Dear Tuesday Alarm Clock,
It’s fully your bad that you let me turn you off and failed to spidey sense that you should go off in another 30 minutes or so. Your poor decision making resulting in me running out the door like a mad woman and barely being able to make my first student appointment of the day. I did however despite your slackerdom make it happen.
Of course these actions lead to me requiring a peppermint mocha the minute my next student no showed for her appointment. Sigh, I have never been so happy for a no show until I desperately needed coffee in the way you need gatorade at your 12 mile marker of a half marathon. True story. I followed up said coffee with a chocolate chip cookie from the office kitchen since I figured I’d just slide into Christmas obesity. Straight up chutes & ladders since it’s my homie’s birthday today which means we will be consuming beer & smoked meats in her honor after work. CHRISTMAS FOOD AND MORE FOOD!!!!

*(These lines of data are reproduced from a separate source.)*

-- ==== Sys2Proof/Machine/Lockstep.lean ====
section
/-!
DEFINITION. The bundles of a core as they issue: alone, or in a timed team with those of every other member, at one schedule-counter value (R238 to
R240, R371).
-/
namespace Sys2Proof.Machine

/-- What a turn comes to is done. -/
def Fetched.finish (f : Fetched) : Host.Outcome State Fault Refusal :=
  match f with
  | .done s => .next s
  | .run i s => exec i s
/-- The state after an outcome; the state before where there is none. -/
def afterOut (s : State) (o : Out) : State :=
  match o with
  | .next t => t
  | _ => s

/-! ### Outcomes that the members compare (R239, R371) -/

/-- The levels that a taken branch of the running core to a target closes (R370). -/
def State.bodiesLeft (s : State) (t : W64) : Nat := s.ctx.lpDepth - (closeLevels 4 s.ctx t).lpDepth
/-- The outcome of a taken branch: how many loop bodies it leaves. -/
def State.branchOutcome (s : State) (t : W64) : Nat := 1 + s.bodiesLeft t
/-- What a member decides at a conditional branch, a guarded transfer, a branch out of a loop body, a LOOP or a LOOPQ; none at any other bundle (R239,
R371). -/
def State.outcome (s : State) (i : Instr) : Option Nat :=
  match guardOf i with
  | none => none
  | some g =>
    let h := s.holds g
    let at_ (d : BitVec 32) : W64 := dispTarget s.ctx.pc d
    match i with
    | .bz _ _ d | .bnz _ _ d | .brmz _ d => some (if h && s.taken i then s.branchOutcome (at_ d) else 0)
    | .br _ d => if g.p = 0 ∧ s.bodiesLeft (at_ d) = 0 then none else some (if h then s.branchOutcome (at_ d) else 0)
    | .jr _ sa => if g.p = 0 ∧ s.bodiesLeft (s.rs sa) = 0 then none else some (if h then s.branchOutcome (s.rs sa) else 0)
    | .call .. | .callr .. | .ret .. => if g.p = 0 then none else some h.toNat
    | .loop _ sa _ => some (if h then (s.rs sa).toNat + 1 else 0)
    | .loopq .. => some (if h then (s.cur.counts.headD (0, none)).1.toNat + 1 else 0)
    | _ => none
/-- The bundle at a core's PC as far as it can be read without a fetch. -/
def State.bundleAt (s : State) : Option Instr :=
  (s.peekCode s.ctx.pc).bind fun w => decodeCore w (if coreLength w = 16 then (s.peekCode (s.ctx.pc + 8)).getD 0 else 0)
/-- What core c decides at its next bundle. -/
def State.decides (s : State) (c : Nat) : Option Nat :=
  let now : State := { s with core := c }
  now.bundleAt.bind now.outcome

/-! ### The joint issue of a timed team (R238, R240) -/

/-- A member of a timed team tries to issue its bundle, or the one that waits. -/
def State.tryMember (s : State) (c : Nat) : State :=
  let now : State := { s with core := c }
  let t := match now.cur.wait with
    | .none => afterOut now now.fetchBundle.finish
    | .tkpop _ => now.finishTkpop
    | .bwait .. => now.tryBwait
    | .bwaitout _ => now.tryBwaitout
    | .barrive .. => now.tryBarrive
    | .semsig .. => now.trySemsig
    | .qput .. => now.tryQput
    | _ => now.finishWait
  { t with core := s.core }
/-- Whether core c has issued its bundle between two states: its schedule counter has advanced, or its strand has ended. -/
def State.issued (before after : State) (c : Nat) : Bool :=
  (after.getCore c).act.csr.schedCtr != (before.getCore c).act.csr.schedCtr || (after.getCore c).run == .exited
/-- Whether a member cannot issue whatever its bundle: it has not started or has faulted, is halted, replays, or meets a refresh window (R240,
R302). -/
def State.cannotIssue (s : State) (c : Nat) : Bool :=
  (s.getCore c).run != .running || (s.getCore c).halted || (s.getCore c).gated || (s.getCore c).replay != 0 || s.refreshClash c
/-- What the members that could not issue have done of themselves: a wait begun, or a fault taken; whatever would issue is left. -/
def State.tryAlone (base s : State) (cs : List Nat) : State :=
  cs.foldl (fun u c => let v := u.tryMember c; if base.issued v c then u else v) s
/-- A timed team at its next schedule-counter value: every member issues its bundle, in rank order, or none does and the stall wire is raised. Where
the members' outcomes differ, every one faults with TIMED_VIOLATION and the bundle has no effect. One value takes at least one cycle (R238 to
R240, R371). -/
def State.runTeam (s : State) (t : Team) : State :=
  let ms := s.members t
  let raised (u : State) : State := u.modTeam t.id fun x => { x with wire := true }
  if t.phase ≠ .running ∨ s.cycle < t.beat ∨ ms.isEmpty then s
  else if ms.any s.cannotIssue then raised s
  else
    let base := ms.foldl (fun u c => u.modCore c fun x => { x with settled := none }) s
    let u := ms.foldl State.tryMember base
    let late := ms.filter fun c => !base.issued u c
    if !late.isEmpty then raised (base.tryAlone base late)
    else
      let ds := ms.map base.decides
      if ds.any (·.isSome) && ds.any (· != ds.headD none) then
        raised { ms.foldl (fun v c => ({ v with core := c } : State).raiseFree 0x11) base with core := s.core }
      else u.modTeam t.id fun x => { x with wire := false, beat := s.cycle + 1 }
/-- A bundle turn of core c: its strand's next bundle, or in a timed team the next one of every member. -/
def State.runCore (s : State) (c : Nat) : Out :=
  let now : State := { s with core := c }
  match now.myTeam with
  | some t => if t.timed then .next (now.runTeam t) else now.fetchBundle.finish
  | none => now.fetchBundle.finish

end Sys2Proof.Machine
end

How long do we have to wait for sweatpants to be appropriate work attire?? I swear if I was more comfortable I would easily be more productive. We need some pie charts to demonstrate the increased productivity…mmmmmm….pie! I’m all about warm apple pie a la mode. Yes, I’m totes thinking of Little Miss Sunshine.
To say I am looking forward to smoked meet is an understatement. Other than that I have no other plans than trying to make it through this terrible work day. I’m just grumpy and counting down the seconds until 4:45pm. The students that come in during finals week fall into three different categories: degree check (ie I am senior), failing finals/academic probation or about to be on academic probation, and mental breakdown, depression, or other crisis. Basically it’s very slow but the students that come in (aside from degree checks) are HELLA HOT MESSES! Poor bebes. Thank you bebe Jesus, I was able to drink coffee and get my advising mojo slightly back. But in between students, I am a complete grump.
Alright kiddies, have a crazy Tuesday.